A RENA BRANCA

Terror folclórico finlandês

Por Leonardo Lima*

Nota: 9,0

Filmes do gênero terror/horror costumam estar associados a uma busca – até certo ponto fetichista – por composições mais gráficas, capazes de evidenciar aspectos mais chocantes da ação de entidades (humanas, animais ou sobrenaturais) tomadas por um certo ímpeto mortal, fundamentado racional ou irracionalmente em termos narrativos. No entanto, há obras que contrariam tais convenções sem precisar apelar para algo mais expositivo, conseguindo, ainda assim, ser efetivas em seu intento de provocar inquietude e tensão frente às situações expostas.

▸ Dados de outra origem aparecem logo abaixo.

/-- Is a field of a descriptor out of range, or a reserved one not 0 (reason RANGE of R180)? -/
def collRange (s : State) (kind : Nat) (d : List Byte) : Bool :=
  let p := (s.groupMembers (rdLe d 1 1)).length
  let el := rdLe d 0x18 8
  let badEl := p == 0 || el % (p * 2048) != 0
  let post := !postWordOk (rdLe d 0x30 4) || rdLe d 0 1 != kind
  match kind with
  | 1 => post || (rdLe d 6 1 != 7 && rdLe d 6 1 != 9) || decide (1 < rdLe d 7 1) || !zeroAt d 0x2C 4 || !zeroAt d 0x34 4 || badEl
  | 2 => post || !zeroAt d 6 1 || decide (1 < rdLe d 7 1) || !zeroAt d 0x20 8 || !zeroAt d 0x2C 4 || !zeroAt d 0x34 12 || badEl
  | 3 =>
    let t := dec32 (rdLe d 0x28 4)
    post || !zeroAt d 6 1 || decide (1 < rdLe d 7 1) || !zeroAt d 0x20 8 || !zeroAt d 0x2C 4 || !zeroAt d 0x34 12 ||
      t.isNan || (t.sign && !t.isZero)
  | 4 => post || !zeroAt d 6 1 || decide (1 < rdLe d 7 1) || !zeroAt d 0x20 8 || !zeroAt d 0x2C 4 || !zeroAt d 0x34 12 ||
      el % 64 != 0 || decide (2 ^ 18 ≤ rdLe d 0x28 4) || decide (64 ≤ rdLe d 1 1)
  | 7 => post || rdLe d 6 1 == 0 || !zeroAt d 7 1 || !zeroAt d 0x20 16 || !zeroAt d 0x34 12
  | _ =>
    let c := dec32 (rdLe d 0x34 4)
    let rb := rdLe d 0x1C 2
    let e := rdLe d 0x1E 2
    post || rdLe d 6 1 == 0 || decide (8 < rdLe d 6 1) || !zeroAt d 7 1 || rb == 0 || rb % 64 != 0 || decide (32768 < rb) ||
      e == 0 || decide (4096 < e) || !c.isFin || c.sign || c.isZero

/-- Rows of the buffers of the local experts. -/
def localRows (s : State) (d : List Byte) (p : Nat) : Nat :=
  ((List.range (rdLe d 0x1E 2)).foldl (fun a x =>
    let o := expertAt s d x
    if o.1 = s.smn then max a (o.2 + 1) else a) 0) * p * dispCap d

/-- Is an address of a descriptor wrong (reason ADDR of R180)? -/
def collAddr (s : State) (kind : Nat) (d : List Byte) : Bool :=
  let p := (s.groupMembers (rdLe d 1 1)).length
  let el := rdLe d 0x18 8
  let a := rdLe d 8 8
  let b := rdLe d 0x10 8
  match kind with
  | 1 => !hbmOk s a (redElem (rdLe d 6 1) * el) || !hbmOk s b (4 * (el / p)) || !hbmOk s (rdLe d 0x20 8) 0x800000 ||
      (rdLe d 6 1 == 7 && !hbmOk s (rdLe d 0x38 8) (el / 64))
  | 2 => !hbmOk s a 64 || !hbmOk s a (imgSize (s.readBytes a 64)) || !hbmOk s b (p * roundUp (imgSize (s.readBytes a 64)) 64)
  | 3 => !hbmOk s a (64 * rdLe d 0x18 4) || !hbmOk s b 32
  | 4 => !hbmOk s a el || b % 64 != 0
  | 7 =>
    !hbmOk s a (32 * rdLe d 0x18 4) || !hbmOk s b (32 * rdLe d 0x1C 4) ||
      !((outMoves s d).all (fun m => hbmOk s (mvSrc m) (mvBytes m))) || !((inMoves s d).all (fun m => hbmOk s (mvDst m) (mvBytes m)))
  | _ =>
    let t := rdLe d 0x18 4
    let k := rdLe d 6 1
    let e := rdLe d 0x1E 2
    let rb := rdLe d 0x1C 2
    let loc := localRows s d p * rb
    !hbmOk s b (8 * t * k) || !hbmOk s (rdLe d 0x20 8) (2 * e) ||
      (if kind = 5 then !hbmOk s a (t * rb) || !hbmOk s (rdLe d 0x28 8) loc || !hbmOk s (rdLe d 0x38 8) (4 * e)
       else !hbmOk s a loc || !hbmOk s (rdLe d 0x28 8) (2 * t * rb))

/-- Does an entry of a routing array name no expert, or is its reserved field not 0 (Table 7.10)? -/
def routeBad (s : State) (d : List Byte) : Bool :=
  (dispRoute s d).any (fun q => decide (rdLe d 0x1E 2 ≤ q.1)) ||
  (List.range (rdLe d 0x18 4 * rdLe d 6 1)).any (fun i => !zeroAt (s.readBytes (rdLe d 0x10 8 + 8 * i) 8) 2 2)

/-- Further range checks, on data that the addresses name: the experts of a routing, the moves of a permute. -/
def collData (s : State) (kind : Nat) (d : List Byte) : Bool :=
  match kind with
  | 5 => routeBad s d
  | 6 => routeBad s d
  | 7 =>
    let all := outMoves s d ++ inMoves s d
    all.any (fun m => mvBytes m % 64 != 0 || decide (rdLe d 6 1 ≤ mvPass m) || !zeroAt m 2 2 || !zeroAt m 0x1C 4) ||
      (List.range (rdLe d 6 1)).any (fun p =>
        decide (0x80000000 < (((inMoves s d).filter (fun m => mvPass m == p)).map mvBytes).sum))
  | _ => false

/-- Is GROUP 0xFF, without the own module, or an expert's owner or a move's peer outside it (reason GROUP)? -/
def collGroup (s : State) (kind : Nat) (d : List Byte) : Bool :=
  if kind = 4 then false
  else
    let ms := s.groupMembers (rdLe d 1 1)
    rdLe d 1 1 == 0xFF || !ms.contains s.smn ||
      (match kind with
       | 5 => (List.range (rdLe d 0x1E 2)).any (fun x => !ms.contains (expertAt s d x).1)
       | 6 => (List.range (rdLe d 0x1E 2)).any (fun x => !ms.contains (expertAt s d x).1)
       | 7 => (outMoves s d ++ inMoves s d).any (fun m => !ms.contains (mvPeer m))
       | _ => false)

/-- The pairs of a list, each with a later element. -/
def pairsOf {α : Type} : List α → List (α × α)
  | [] => []
  | x :: l => l.map (fun y => (x, y)) ++ pairsOf l

/-- The overlaps that PERMUTE refuses (reason OVERLAP). -/
def permOverlap (s : State) (d : List Byte) : Bool :=
  (inMoves s d).any (fun m => (outMoves s d).any (fun o =>
    decide (mvPass m < mvPass o) && overlaps (mvDst m) (mvBytes m) (mvSrc o) (mvBytes o))) ||
  (pairsOf (inMoves s d)).any (fun q => overlaps (mvDst q.1) (mvBytes q.1) (mvDst q.2) (mvBytes q.2))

Esse é justamente o caso de A Rena Branca (Valkoinen Peura, no título original), filme finlandês de 1952 dirigido por Erik Blomberg.

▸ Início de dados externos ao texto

/-- The outstanding request has ended: the next that waits is sent. -/
def nextWanted (s : State) : State :=
  match s.outer.wanted with
  | [] => s.outerMod (fun o => { o with fetch := none })
  | f :: l => (s.outerMod (fun o => { o with fetch := some f, wanted := l })).sendReq f

/-- The fallback order (OD 0x7600.03). -/
def fallback (s : State) : List Nat := ((s.blobGet 0x7600 3).map (·.toNat)).takeWhile (· ≠ 0xFF)

/-- Is a site in the own group? -/
def inGroup (s : State) (i : Nat) : Bool := Nat.testBit (s.odGet 0x7600 6) i

/-- The first other site of the group in fallback order that keeps a shard (R241). -/
def baseFrom (s : State) (shard : Nat) : Option Nat :=
  s.fallback.find? (fun i => s.inGroup i && i != s.ownSite && (s.keeperKey i shard).isSome)

/-- Request a base: for a repair from the anchor, otherwise from the group. -/
def fetchBase (s : State) (shard : Nat) (repair drop : Bool) : State :=
  match if repair then some (s.odGet 0x7600 1) else s.baseFrom shard with
  | some i => s.request { req := 1, origin := 0, shard := shard, round := 0, asked := i, drop := drop }
  | none => s

/-- Whom requests for manifests and contributions go to: the anchor, or the endorser that a new anchor catches up from. -/
def askSite (s : State) : Nat :=
  match s.outer.catchUp with
  | some c => c.2
  | none => s.odGet 0x7600 1

/-- A contribution that a manifest entry lists: kept with the manifest, or whole in its slot with the listed digest. -/
def contribFor (s : State) (p : Published) (e : List Byte) : Option (List Byte) :=
  let site := rdLe e 0 1
  let right (m : List Byte) : Bool := foldDigest s m == slice e 32 16
  match p.contribs.find? (fun c => c.1 == site && right c.2) with
  | some c => some c.2
  | none =>
    match s.keptAt p.shard with
    | none => none
    | some k =>
      let q := p.round % 2
      let v := s.kslot (slotKey k.1 q site)
      let m := s.readBytes (k.2.2.2 + (q * (s.siteCount + 1) + site) * k.2.2.1) (dhLen v.hdr)
      if v.complete && v.round1 == p.round + 1 && right m then some m else none

/-- The known manifest that applies next to a shard: PREV is the shard's ROUND, of the highest term (R232, R233). -/
def nextManifest (s : State) (shard : Nat) : Option Published :=
  (s.outer.published.filter (fun p => p.shard == shard && mnPrev p.bytes == s.shardRound shard && decide (s.shardRound shard < p.round))).foldl
    (fun b p => match b with
      | none => some p
      | some q => if mnTerm q.bytes < mnTerm p.bytes then some p else some q) none

/-- A keeper seeks what it lacks of a shard (R234, R240, R242). -/
def seek (s : State) (shard : Nat) : State :=
  if !s.keeps shard || s.outer.fetch.isSome then s
  else if !s.hasBase shard then s.fetchBase shard false true
  else
    let ask := s.askSite
    match s.nextManifest shard with
    | some p =>
      match (mnContribs p.bytes).find? (fun e => (s.contribFor p e).isNone) with
      | some e => s.request { req := 2, origin := rdLe e 0 1, shard := shard, round := p.round, asked := ask, drop := false }
      | none => s
    | none =>
      let above := s.outer.published.filter (fun p => p.shard == shard && decide (s.shardRound shard < mnPrev p.bytes))
      match above.foldl (fun b p => match b with
          | none => some (mnPrev p.bytes)
          | some r => some (min r (mnPrev p.bytes))) (none : Option Nat) with
      | some r => s.request { req := 3, origin := 0, shard := shard, round := r, asked := ask, drop := false }
      | none =>
        match s.outer.catchUp with
        | some c =>
          if s.shardRound shard < c.1 then
            s.request { req := 3, origin := 0, shard := shard, round := c.1, asked := c.2, drop := false }
          else s
        | none => s

/-- Seek for every kept shard; a new anchor has caught up once none of its shards is behind. -/
def seekAll (s : State) : State :=
  let s1 := s.keptShards.foldl (fun a k => a.seek k.1) s
  match s1.outer.catchUp with
  | some c => if s1.keptShards.all (fun k => decide (c.1 ≤ s1.shardRound k.1)) then s1.outerMod (fun o => { o with catchUp := none }) else s1
  | none => s1

end State

end Sys2Proof.Machine
end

A Rena Branca trata-se de um folk horror que recorre à tradição mítica do povo Sámi, habitante do território que se convencionou chamar de Lapônia – composto pelas terras mais setentrionais da Europa, divididas entre Finlândia, Noruega, Rússia e Suécia. Mais do que a suposta terra de Papai Noel, a Lapônia é a fonte de um rico legado de histórias orais transmitidas de geração em geração pelos Sámi. Nesses relatos, é bastante notório o intricado cruzamento de aspectos relacionados à desoladora natureza local – cenário de paisagens com densa camada de neve, do sol da meia-noite, da aurora boreal e de hordas de renas –, bem como à peculiar ordem societária ali vigente, estruturada em torno do seminomadismo e do xamanismo.

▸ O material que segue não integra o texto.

/-- Majority and anchor (R238 to R240): a gateway regroups and sends its VIEW at the timer, keeps the VIEWs of others, endorses at most one
claimant of a term, claims the next term when the anchor is absent and it is the candidate, endorsing itself if it may, and adopts it once
more than half of the roster endorses; a claim that is not decided in time fails. An ill-formed message, one that is not for the claim
under way, and a site without a message change nothing more. -/
def Obligations.AnchorsChange : Prop :=
  (∀ s : State,
    let gathers : Prop := s.isGateway = true ∧ s.running = true ∧ s.siteCount ≠ 0
    let claims : Prop := s.isGateway = true ∧ s.running = true ∧ s.odGet 0x7600 7 = 1 ∧ s.anchorAbsent = true ∧
      s.candidate = some s.ownSite ∧ s.outer.claim = none
    let term := max (s.odGet 0x7600 2) s.outer.lastClaim + 1
    (gathers → exec .viewTimer s = .next (s.regroup).sendView) ∧
    (¬ gathers → exec .viewTimer s = .next s) ∧
    exec .claimTimeout s = .next (s.outerMod (fun o => { o with claim := none })) ∧
    (claims → s.mayEndorse term s.ownSite = true → exec .anchorTimeout s = .next (State.settleClaim
        ((s.otherSites.filter s.inGroup).foldl (fun a i => a.sendAnchor i 2 term s.ownSite 0) ((s.endorse term s.ownSite).outerMod
          (fun o => { o with lastClaim := term, claim := some { term := term, ends := [(s.ownSite, s.maxRound)] } }))))) ∧
    (claims → s.mayEndorse term s.ownSite = false → exec .anchorTimeout s = .next (State.settleClaim
        ((s.otherSites.filter s.inGroup).foldl (fun a i => a.sendAnchor i 2 term s.ownSite 0) (s.outerMod
          (fun o => { o with lastClaim := term, claim := some { term := term, ends := [] } }))))) ∧
    (¬ claims → exec .anchorTimeout s = .next s) ∧
    (claims → (s.outer.endorsed.any (fun e => e.1 == term && e.2 != s.ownSite)) = false → s.mayEndorse term s.ownSite = true)) ∧
  (∀ (s s1 : State) (site : Nat),
    (s.takeAnchor site 1 = none → exec (.view site) s = .next s) ∧ (s.takeAnchor site 2 = none → exec (.claim site) s = .next s) ∧
    (s.takeAnchor site 3 = none → exec (.endorse site) s = .next s) ∧
    (s.takeAnchor site 1 = some ([], s1) → exec (.view site) s = .next s1) ∧
    (s.takeAnchor site 2 = some ([], s1) → exec (.claim site) s = .next s1) ∧
    (s.takeAnchor site 3 = some ([], s1) → exec (.endorse site) s = .next s1)) ∧
  (∀ (s s1 : State) (site : Nat) (b : List Byte), b ≠ [] →
    (s.takeAnchor site 1 = some (b, s1) →
      let v : ViewRec := { reach := rdLe b 0x10 8, ft := sInt 64 (rdLe b 0x20 8), now := s1.time.now }
      exec (.view site) s = .next (State.regroup (State.adoptTerm (s1.outerMod (fun o => { o with
        views := fput none o.views site (some v) })) (rdLe b 6 2) (rdLe b 8 1)))) ∧
    (s.takeAnchor site 2 = some (b, s1) → s1.mayEndorse (rdLe b 6 2) site = true →
      exec (.claim site) s = .next ((s1.endorse (rdLe b 6 2) site).sendAnchor site 3 (rdLe b 6 2) site s1.maxRound)) ∧
    (s.takeAnchor site 2 = some (b, s1) → s1.mayEndorse (rdLe b 6 2) site = false → exec (.claim site) s = .next s1) ∧
    (s.takeAnchor site 3 = some (b, s1) →
      (s1.outer.claim = none → exec (.endorse site) s = .next s1) ∧
      ∀ c, s1.outer.claim = some c →
        let mine : Prop := rdLe b 6 2 = c.term ∧ rdLe b 8 1 = s1.ownSite
        let ends := (site, rdLe b 0x18 4) :: c.ends.filter (fun e => e.1 != site)
        (mine → exec (.endorse site) s = .next (State.settleClaim (s1.outerMod (fun o => { o with claim := some { c with ends := ends } })))) ∧
        (¬ mine → exec (.endorse site) s = .next s1))) ∧
  (∀ (s : State) (term site : Nat), s.mayEndorse term site = true →
    s.odGet 0x7600 7 = 1 ∧ s.anchorAbsent = true ∧ s.candidate = some site ∧
    ∀ e ∈ (s.endorse term site).outer.endorsed, e.1 = term → e.2 = site) ∧
  (∀ (s : State) (c : ClaimRec), s.outer.claim = some c →
    (s.siteCount < 2 * c.ends.length → s.odGet 0x7600 2 < c.term → c.term < 65536 →
      (s.adoptTerm c.term s.ownSite).odGet 0x7600 2 = c.term ∧ (s.adoptTerm c.term s.ownSite).odGet 0x7600 1 = s.ownSite) ∧
    (2 * c.ends.length ≤ s.siteCount → s.settleClaim = s)) ∧
  ∀ (s : State) (term anchor : Nat), term ≤ s.odGet 0x7600 2 → s.adoptTerm term anchor = s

Desde o início do filme, tais aspectos são muito bem explorados por Blomberg, que se mostra habilidoso em contextualizar o público com relação à origem de Pirita (Mirjami Kuosmanen), uma bonita jovem que, em seu passado quase umbilical, já trazia consigo um envolvimento profundo com as forças do sobrenatural que se fazem presentes naquela região selvagem. Agora adulta, ela conhece Aslak (Kalervo Nissilä), um destemido pastor de renas – estas, aqui domesticadas e a serviço das atividades humanas de deslocamento e alimentação, assumem relevante peso simbólico em meio à narrativa. Ambos se casam, mas o que aparentava ter tudo para ser um relacionamento exitoso, torna-se um vazio perene, uma vez que o esposo forçosamente passa longas temporadas fora do lar.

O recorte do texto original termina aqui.